Earlier, Duterte poked fun at a Cabinet official for having “plenty of women” during a response briefing on the effects of Typhoon “Ulysses” (international name: Vamco).
He then joked about an acquaintance who died because of the lack of women.
When asked to comment on the President’s remarks, presidential spokesperson Harry Roque Jr. said the former just wanted to lighten the mood in light of the many problems faced by the country.
Not to be tolerated
Dumpit condemned “the normalization and trivialization of sex jokes and sexual objectification of women” as she reminded the President and other government officials that such remarks were forms of violence against women “and should not be tolerated nor excused.”
She pointed out that the Philippines was a signatory to the Convention on the Elimination of All Forms of Discrimination Against Women, adding that there were laws that oblige the government to prevent all forms of violence.

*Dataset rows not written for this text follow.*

-- ==== Sys2Proof/Machine/BridgeOps.lean ====
section
/-! DEFINITION. Operations of ordering and bridging: windows and targets, what may pass what, write-combining, carrying an access, host
accesses to pooled memory, barriers, semaphores (R481 to R508, R542 to R544). -/
namespace Sys2Proof.Machine

/-! Ports and targets. -/

/-- The vPPB window an address falls in: its vPPB, BAR and whether it is prefetchable. -/
def Mod.window (m : Mod) (v addr : Nat) : Option (Nat × Nat × Bool) :=
  (List.range 31).findSome? fun i =>
    let n := i + 1
    ((m.vppb v n).bars.find? fun x => decide (0 < x.2.2.1) && decide (x.2.1 ≤ addr) && decide (addr < x.2.1 + x.2.2.1)).map fun x => (n, x.1, x.2.2.2)

/-- Memory type of a window: Normal when prefetchable and not overridden (R483). -/
def Mod.windowNormal (m : Mod) (v n bar : Nat) (pf : Bool) : Bool :=
  pf && (match m.boundPort v n with
    | some (sw, q) => if sw = m.rt.id then !bit (m.objv (mkOid 7 (0x400 + q) 2)) bar else true
    | none => true)

/-- What an address leads to from port p: its module and port, VCS, vPPB, and 0 a Device window, 1 a Normal window, 2 the host's memory; none
when nothing of the VCS claims it (R483, R542). Host memory has no type in R483: it is neither combined nor split. -/
def Mod.decodeIo (m : Mod) (p addr : Nat) : Option (Nat × Nat × Nat × Nat × Nat) :=
  match (m.edge p).farVcs with
  | some (sw, v, n, up) => some (sw, up, v, n, 2)
  | none =>
    match m.vcsOf p with
    | none => none
    | some v =>
      match m.window v addr with
      | some (n, bar, pf) => (m.boundPort v n).map fun x => (x.1, x.2, v, n, if m.windowNormal v n bar pf then 1 else 0)
      | none =>
        let up := m.objv (mkOid 4 (0x100 + v) 1)
        if m.role p = 2 ∧ up ≠ 0xFF then some (m.rt.id, up, v, m.binding p % 256, 2) else none

/-! Bytes and enables. -/

/-- Bytes [a, a + n) as an enable mask. -/
def spanMask (a n : Nat) : Nat := 2 ^ a * (2 ^ n - 1)
/-- data with the bytes of a mask taken from new, over len bytes. -/
def mergeBytes (mask new old len : Nat) : Nat :=
  ofBytesLE ((List.range len).map fun i => if bit mask i then new / 256 ^ i % 256 else old / 256 ^ i % 256)
/-- Contiguous runs of set bits below len: start and length, ascending. -/
def maskRuns (mask : Nat) : Nat → List (Nat × Nat)
  | 0 => []
  | n + 1 =>
    let l := maskRuns mask n
    if bit mask n then
      match l.getLast? with
      | some (a, k) => if a + k = n then l.dropLast ++ [(a, k + 1)] else l ++ [(n, 1)]
      | none => [(n, 1)]
    else l

/-! Order (R488, R489). -/

/-- Two accesses touch a common 64-byte line of one target. -/
def commonLine (a b : IoReq) : Bool :=
  decide (a.tgt = b.tgt) && decide (a.addr / 64 ≤ (b.addr + b.len - 1) / 64) && decide (b.addr / 64 ≤ (a.addr + a.len - 1) / 64)

/-- The later access may pass the earlier one (R488). -/
def mayPass (later earlier : IoReq) : Bool :=
  let other := decide (later.tgt ≠ earlier.tgt)
  let line := !commonLine later earlier
  match later.kind, earlier.kind with
  | .normalWrite, .normalWrite => line
  | .normalWrite, .atomic => other
  | .normalWrite, .barrier => false
  | .normalWrite, _ => true
  | .deviceWrite, .normalWrite | .deviceWrite, .deviceWrite | .deviceWrite, .atomic => other
  | .deviceWrite, .barrier => false
  | .deviceWrite, _ => true
  | .normalRead, .normalWrite => line
  | .normalRead, _ => true
  | .deviceRead, .normalRead | .deviceRead, .barrier | .deviceRead, .interrupt => true
  | .deviceRead, _ => other
  | .atomic, .normalRead | .atomic, .interrupt => true
  | .atomic, .barrier => false
  | .atomic, _ => other
  | .barrier, .normalRead | .barrier, .deviceRead => true
  | .barrier, _ => false
  | .interrupt, .normalRead | .interrupt, .deviceRead => true
  | .interrupt, _ => false

/-- Class an access travels in (R492). -/
def Io.cls : Io → Nat
  | .write | .message | .unlock => 4
  | .read | .config | .atomic | .locked => 5
  | .completion => 6

def IoReq.cls (r : IoReq) : Nat := if r.hdm then 3 else r.io.cls

/-- Both travel in one class and flow: the path keeps their order (R489). Parcel accesses keep none: TC3 is routed adaptively. -/
def sameFlow (a b : IoReq) : Bool :=
  decide (a.tgt = b.tgt) && decide (a.cls = b.cls) && a.mem.isNone && b.mem.isNone && !a.hdm && !b.hdm &&
  match a.tgt with
  | .port _ _ => true
  | .parcel _ _ => false

/-- A barrier of the stream is pending (R498). -/
def Mod.barred (m : Mod) (stream : Nat) : Bool := m.br.barriers.any fun b => decide (b.stream = stream)

/-- The access may be carried now: nothing earlier of its stream keeps it, no reset holds its target, no second locked sequence runs in its
VCS (R236, R488, R498, R504). `before` are the held accesses accepted before it. -/
def Mod.mayCarry (m : Mod) (r : IoReq) (before : List IoReq) : Bool :=
  let mine := fun (x : IoReq) => decide (x.stream = r.stream) && decide (x.id ≠ r.id)
  let reads := decide (r.kind = .normalRead) || decide (r.kind = .deviceRead)
  let done := if r.io = .completion then
      ((m.br.live ++ before).all fun x => !(mine x && decide (x.tgt = r.tgt) && (decide (x.io = .write) || decide (x.io = .message))))
    else
      ((m.br.live.filter mine).all fun x => decide (r.id < x.id) || mayPass r x || sameFlow r x) &&
      ((before.filter mine).all fun x => mayPass r x) && (reads || !m.barred r.stream)
  let reset := match r.tgt with
    | .port sw q => decide (sw ≠ m.rt.id) && m.ed.vppb.any fun x => x.2.resetHold && decide (x.2.remote = some (sw, q))
    | .parcel _ _ => false
  let locked := decide (r.io = .locked) && ((m.br.locks.any fun x => decide (x.1 = r.vcs)) || before.any fun x => decide (x.io = .locked) && decide (x.vcs = r.vcs))
  done && !reset && !locked

/-! Errors before an access is carried. -/

/-- An access that is not carried is answered with an error of R500 (R491, R501, R542). -/
def Mod.refuse (m : Mod) (r : IoReq) (code : Nat) : Mod :=
  match r.maker with
  | .mover q _ => m.moverResult q r.id 0 true code
  | .port p =>
    match r.io with
    | .write => m.postedError (m.vcsOf p) p r.tenant r.addr code
    | .message | .unlock | .completion => m
    | _ => m.completeTo p r.tag r.tenant code false []

/-- How a denied CXL.io request counts: 2 one that writes, 1 any other (R544). -/
def IoReq.denial (r : IoReq) : Nat := if r.io = .write ∨ r.io = .atomic ∨ r.mask ≠ 0 then 2 else 1

/-- A refusal for size or kind: counted, EV-0713 at most once per port per second (R491). -/
def Mod.refuseSize (m : Mod) (r : IoReq) : Mod :=
  match r.maker with
  | .port p => ((m.refuse r 5).bump (mkOid 7 (0x400 + p) 0xA) 1).raiseOnce (evt 0x0713 (Loc.port p) 0 r.addr) p
  | .mover _ _ => m.refuse r 5

/-- A denial under R542: counted by kind (1 host reads, 2 host writes, 3 descriptors), EV-0C03 at most once per tenant and port per second. -/
def Mod.deny (m : Mod) (kind port tenant addr : Nat) : Mod :=
  let m1 := m.bump (mkOid 0xC 0x30 kind) 1
  m1.raiseOnce { evt 0x0C03 (Loc.port port) port addr with tenant := some tenant } (256 * port + tenant)

/-- R491 refuses an access to a window: to a Device window by its size, alignment and enables; longer than 4 KiB. -/
def badSize (r : IoReq) (device : Bool) : Bool :=
  let whole := decide (r.mask = 0) || decide ((maskRuns r.mask r.len).length ≤ 1)
  match r.io with
  | .write | .read =>
    decide (4096 < r.len) || (device && (!(decide (r.len = 1) || decide (r.len = 2) || decide (r.len = 4) || decide (r.len = 8)) || !whole || decide (r.addr % r.len ≠ 0)))
  | .atomic => !(decide (r.len = 4) || decide (r.len = 8) || decide (r.len = 16))
  | .locked => !device
  | _ => false

/-! Carrying (R492 to R494). -/

/-- Completion timer of a kind, ms (R347). -/
def Mod.timerOf (m : Mod) (kind : Nat) : Nat := m.objv (mkOid 7 0x30 kind)

/-- Tracker kind of an access (R347). -/
def IoReq.trkKind (r : IoReq) : Nat :=
  match r.maker with
  | .mover _ _ => 4
  | .port _ =>
    if r.hdm then 3 else
    match r.io with
    | .write => 2
    | .read | .config | .atomic | .locked => 1
    | .message | .completion | .unlock => 0

/-- The PID entry of a remote port in the ID map stands and is no conflict (R226, R312, R313). -/
def Mod.pidKnown (m : Mod) (sw q : Nat) : Bool :=
  m.di.obj.any fun x => decide (pidOid 0 ≤ x.1) && decide (x.1 ≤ pidOid 4095) && bit x.2 31 && !bit x.2 29 && !bit x.2 28 &&
    decide (fld x.2 22 6 = q) && decide (fld x.2 0 12 = sw)

/-- Cross-module traffic is carried: the carriage modes agree, and a routed port has its PID (R310, R312). -/
def Mod.carriageOk (m : Mod) (sw q : Nat) : Bool := !m.rt.mismatch && (m.objv 0x602000 = 0 || m.pidKnown sw q)

/-- A message as FMT 2 flits of a format: the first word of each is the BODY with 1 in its low byte, or 2 in a continuation (R311; the layout of
flits is the model's). -/
def tunnelFlits (pkt : Pkt) (format vppb vcs : Nat) : List Pkt :=
  let len := if format = 1 then 3 else 8
  let room := 4 * len - 1
  let body := pack [(fld pkt.body 52 12, 52, 12), (format, 50, 2), (vppb, 44, 6), (vcs, 38, 6)]
  (List.range (cdiv pkt.data.length room)).map fun i =>
    let ws := (pkt.data.drop (room * i)).take room
    let first := (pkt.body / 256 * 256) + if i = 0 then 1 else 2
    { pkt with fmt := 2, len := len, body := body, data := (first :: ws) ++ List.replicate (room - ws.length) 0 }

/-- The edge port an access enters by, or its queue pair's upstream port (R346). -/
def Mod.portOf (m : Mod) (r : IoReq) : Nat :=
  match r.maker with
  | .port p => p
  | .mover q _ => m.qpPort q

/-- Flit format of the messages between a host and a device of another module (R311): the device port's own, or the one its vPPB keeps. -/
def Mod.flitFormat (m : Mod) (r : IoReq) : Nat :=
  match r.maker with
  | .port a => if (m.edge a).farVcs.isSome then (m.edge a).tr.flit else (m.vppb r.vcs r.vppb).flit
  | .mover _ _ => (m.vppb r.vcs r.vppb).flit

/-- Give a packet to its way: an edge port of this module, this module itself (`inbox`), or another module by flits or as it is; it enters by
its maker's port or from the data mover. -/
def Mod.launch (m : Mod) (r : IoReq) (sw q : Nat) (inbox : Bool) (pkt : Pkt) : Mod :=
  let put := fun (m : Mod) (p : Pkt) (t : Option Nat) =>
    match r.maker with
    | .port a => m.arrive a p (4 * p.len) t r.tenant r.secure
    | .mover _ _ => m.originate .mover (dieOfPort (m.portOf r)) p t r.tenant
  if sw = m.rt.id then put m pkt (if inbox then none else some q)
  else if m.objv 0x602000 = 1 ∨ (match r.maker with | .mover _ _ => true | .port _ => false) = true then put m pkt none
  else m.each (tunnelFlits pkt (m.flitFormat r) r.vppb r.vcs) fun p m => put m p none
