-- ==== Sys2Proof/Machine/Routing.lean ====
section
/-! DEFINITION. The commands of discovery, routing and time (R288 to R322). -/
namespace Sys2Proof.Machine

/-- SEQ a lies ahead of b modulo 2^32 (R296). -/
def recAhead (a b : Nat) : Bool := let d := (a + 2 ^ 32 - b % 2 ^ 32) % 2 ^ 32; decide (1 ≤ d) && decide (d ≤ 2 ^ 31 - 1)

/-- R473: a record with a new epoch shows that a member of a homed parcel's sharing set has restarted. -/
def Mod.memberRestarted (m : Mod) (id : Nat) : Mod :=
  if m.descs.any fun i => decide (m.dState i ≠ 0) && decide (m.dState i ≠ 6) && decide (id ∈ m.members i) then m.raise (evt 0x0A09 Loc.module id) else m

/-- R290, R295, R296, R298: a record arrives on fabric port n. -/
def execRecordReceived (n : FabPort) (r : LinkRecord) : State → Host.Outcome State Fault Refusal := liftFw fun m =>
  let from_ := some (m.nbrKey n)
  if r.id = m.rt.id ∧ r.id ≠ 0 then
    if r.epoch = m.lk.epoch then m
    else
      let floodOwn := fun (m : Mod) => m.flood m.buildRecord none
      match m.rt.foreign.find? fun x => x.1 = r.epoch with
      | none => floodOwn (m.onRt fun b => { b with foreign := b.foreign ++ [(r.epoch, r.seq)] })
      | some (_, last) =>
        if recAhead r.seq last then
          let m1 := m.onRt fun b => { b with foreign := b.foreign.map fun x => if x.1 = r.epoch then (x.1, r.seq) else x }
          if r.epoch < m.lk.epoch ∧ m.rt.dup = false then
            let m2 := (m1.onRt fun b => { b with dup := true, dirty := true }).raise (evt 0x0602 Loc.module r.id)
            (floodOwn m2).dbUpdate
          else floodOwn m1
        else floodOwn m
  else
    let same := fun (x : StoredRec) => decide (x.lsr.id = r.id) && (decide (r.id ≠ 0) || decide (x.lsr.epoch = r.epoch))
    let put := fun (m : Mod) => (m.onRt fun b =>
      { b with db := (b.db.filter fun x => !same x) ++ [{ lsr := r, at_ := m.now }] }).flood r from_
    match m.rt.db.find? same with
    | some x =>
      if x.lsr.epoch ≠ r.epoch then (put (m.memberRestarted r.id)).dbUpdate
      else if recAhead r.seq x.lsr.seq = true then (put m).dbUpdate
      else m
    | none =>
      let here := (m.rt.db.filter fun x => decide (x.lsr.id = 0) == decide (r.id = 0)).length
      if (if r.id = 0 then 32 else 4094) ≤ here then (m.onRt fun b => { b with full := true }).raise (evt 0x0605)
      else (put m).dbUpdate

/-- R294: the module originates its record, after a change or 30 s, at most once per millisecond, and floods it. -/
def execRecordOriginate : State → Host.Outcome State Fault Refusal := liftFw fun m =>
  let due := match m.rt.lastOrig with
    | some t => if m.rt.dirty then t + ms else t + 30 * sec
    | none => m.now
  if m.md.mode.pastBootMode = false then m
  else
    let m1 := m.advanceTo due
    let m2 := m1.onRt fun b => { b with seq := (b.seq + 1) % 2 ^ 32, lastOrig := some m1.now, dirty := false }
    let r := m2.buildRecord
    ((m2.onRt fun b => { b with own := some r }).flood r none).dbUpdate

/-- R297: a record not replaced for 120 s is purged. -/
def execRecordPurge (id epoch : Nat) : State → Host.Outcome State Fault Refusal := lift fun m =>
  match m.rt.db.find? fun x => x.lsr.id = id ∧ x.lsr.epoch = epoch with
  | none => m
  | some x =>
    let m1 := m.advanceTo (x.at_ + 120 * sec)
    (m1.onRt fun b => { b with db := b.db.filter fun y => !(y.lsr.id = id ∧ y.lsr.epoch = epoch) }).dbUpdate

/-- R299: the hold-off after the first change ends and computation starts. -/
def execRouteComputeStart : State → Host.Outcome State Fault Refusal := liftFw fun m =>
  match m.rt.changedAt, m.rt.computing with
  | some t, none =>
    let m1 := m.advanceTo (t + m.objv 0x601400 * 1000)
    m1.onRt fun b => { b with changedAt := none, computing := some m1.allRecords }
  | _, _ => m

/-- R299, R302, R303, R307: computation ends; changed entries are applied destination by destination. -/
def execRouteComputeDone : State → Host.Outcome State Fault Refusal := liftFw fun m =>
  match m.rt.computing with
  | none => m
  | some rs =>
    let m0 := m.onRt fun b => { b with computing := none }
    if m.objv 0x601000 = 2 then m0
    else
      let valid := (m.di.obj.filter fun x => bearingOid 0 ≤ x.1 ∧ x.1 ≤ bearingOid 4095 ∧ bit x.2 63 = true).map fun x =>
        (x.1 / 256 - 0x6100) * 128 + (x.1 % 256 - 1)
      let dests := ((rs.map (·.id)) ++ valid).eraseDups.filter fun d => d ≠ m.rt.id ∧ d ≠ 0
      let kept := fun (m : Mod) (d : Nat) => decide (m.objv 0x601000 = 1) && bit (m.objv (bearingOid d)) 62
      let far := dests.any fun d => (computeEntry rs m.rt.id (m.objv 0x601100) d).2
      let m1 := dests.foldl (fun (x : Mod × Bool) d =>
        let e := (computeEntry rs m.rt.id (m.objv 0x601100) d).1.getD 0
        if kept x.1 d = true ∨ e = x.1.objv (bearingOid d) then x
        else let y := x.1.applyEntry d e; (y.1, x.2 || y.2)) (m0, false)
      let m2 := if m1.2 then m1.1.raise (evt 0x0601) else m1.1
      if far then m2.raise (evt 0x0605) else m2

/-- A time as the words of a SYNC or DELAY_RESP: nanoseconds, then the 16-bit fraction (R314). -/
def timeWords (t : Nat) : List Nat := [t / 65536, t % 65536 * 2 ^ 48, 0, 0]

/-- R318: every 1 ms the end nearer the grandmaster, the lower ID on a tie, sends SYNC on an ACTIVE port. -/
def execSyncSend (n : FabPort) : State → Host.Outcome State Fault Refusal := liftFw fun m =>
  let mine := m.hopsToGm m.rt.id
  let far := m.hopsToGm (m.nbrOf n)
  let nearer := match mine, far with
    | some a, some b => decide (a < b) || (decide (a = b) && decide (m.rt.id < m.nbrOf n))
    | some _, none => true
    | _, _ => false
  if (m.link n).st = .active ∧ nearer = true then m.sendNbr n 3 0 (timeWords m.ti.count) else m

/-- R318: SYNC received with t1 (units of 2^-16 ns): t2 is taken, DELAY_REQ sent and t3 taken. -/
def execSyncReceived (n : FabPort) (t1 : Nat) : State → Host.Outcome State Fault Refusal := liftFw fun m =>
  if (m.link n).st ≠ .active then m
  else
    let m1 := m.onTi fun t =>
      let x := tget {} n.val t.ex
      { t with ex := tset {} n.val { t1 := t1, t2 := t.count, t3 := t.count, raw := m.now, p1 := x.t1, praw := x.raw, open_ := true } t.ex,
               lastSync := if t.parent = some n.val then m.now else t.lastSync }
    m1.sendNbr n 4 0 []

/-- R318: DELAY_REQ received: t4 is taken and returned. -/
def execDelayReqReceived (n : FabPort) : State → Host.Outcome State Fault Refusal := liftFw fun m =>
  if (m.link n).st = .active then m.sendNbr n 5 0 (timeWords m.ti.count) else m

/-- A picosecond value as a 32-bit two's complement object. -/
def toS32 (i : Int) : Nat := (i % 4294967296).toNat
def ofS32 (n : Nat) : Int := if n < 2147483648 then n else (n : Int) - 4294967296
def clampInt (lo hi x : Int) : Int := max lo (min hi x)

/-- R318, R319: DELAY_RESP received with t4: delay and offset are computed; the parent's offset disciplines the counter. -/
def execDelayRespReceived (n : FabPort) (t4 : Nat) : State → Host.Outcome State Fault Refusal := liftFw fun m =>
  let x := tget {} n.val m.ti.ex
  if x.open_ = false then m
  else
    let a : Int := (x.t2 : Int) - x.t1
    let b : Int := (t4 : Int) - x.t3
    let delay := (a + b) / 2
    let asym := ofS32 (m.objv (mkOid 6 0x42 (1 + n))) * 65536 / 1000
    let off := (a - b) / 2 - asym
    let m1 := (m.onTi fun t => { t with ex := tset {} n.val { x with open_ := false } t.ex }).setObj (mkOid 6 0x41 (1 + n)) (toS32 (delay * 1000 / 65536))
    if m.ti.parent ≠ some n.val then m1
    else
      let m2 := m1.setObj 0x603400 (toS32 (off * 1000 / 65536))
      let offPpb := off * 1000 / 65536
      let freq : Int := if x.praw = 0 ∨ x.raw ≤ x.praw then m.ti.trim
        else (((x.t1 : Int) - x.p1) - ((x.raw : Int) - x.praw) * 65536) * 1000000000 / (((x.raw : Int) - x.praw) * 65536)
      let thr : Int := (m.objv 0x603600 : Int) * 65536
      let trim := if thr < off ∧ m.ti.firstLock = false then -500000 else clampInt (-500000) 500000 (freq - offPpb)
      let m3 := (m2.onTi fun t => { t with trim := trim, st := .locked, locked := true, firstLock := false }).setObj 0x603500 (toS32 trim)
      if m.ti.firstLock then (if off = 0 then m3 else m3.stepTime (-off))
      else if off < -thr then m3.stepTime (-off) else m3

/-- R320: three consecutive SYNCs from the parent are missing. -/
def execTimeHoldover : State → Host.Outcome State Fault Refusal := lift fun m =>
  match m.ti.st, m.ti.parent with
  | .locked, some p =>
    let m1 := m.advanceTo (m.ti.lastSync + 3 * ms)
    let np := m1.pickParent (some p)
    (m1.onTi fun t => { t with st := .holdover, locked := false, parent := np }).raise (evt 0x0608 (Loc.fab p))
  | _, _ => m

end Sys2Proof.Machine
end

“Dismissal of remarks that make light of women’s sexual objectification and which justify the same as a ‘means of coping’ with stress send the message that sexism in government is normal and that the government takes the issues of women and girls lightly,” Dumpit said. She also questioned the prudence of such remarks especially as women were disproportionately affected by the recent typhoons to hit the country.
“We remind the President that during the height of the typhoon, a girl was raped and was later found half-naked, bleeding and unconscious on a vacant lot in Paluig, Zambales; a woman gave birth in an evacuation center; and many women and girls had to deal with the impact of the disaster — often left to source water, food, and care for children, the ill and the elderly,” Dumpit said.
“Rather than the sexual objectification of women—seeing women’s only function is to serve men’s sexual pleasures — what should have been made visible in the briefing is the need for immediate and mainstreamed gendered responses and addressing the importance of protecting women and girls during and postdisaster,” she added.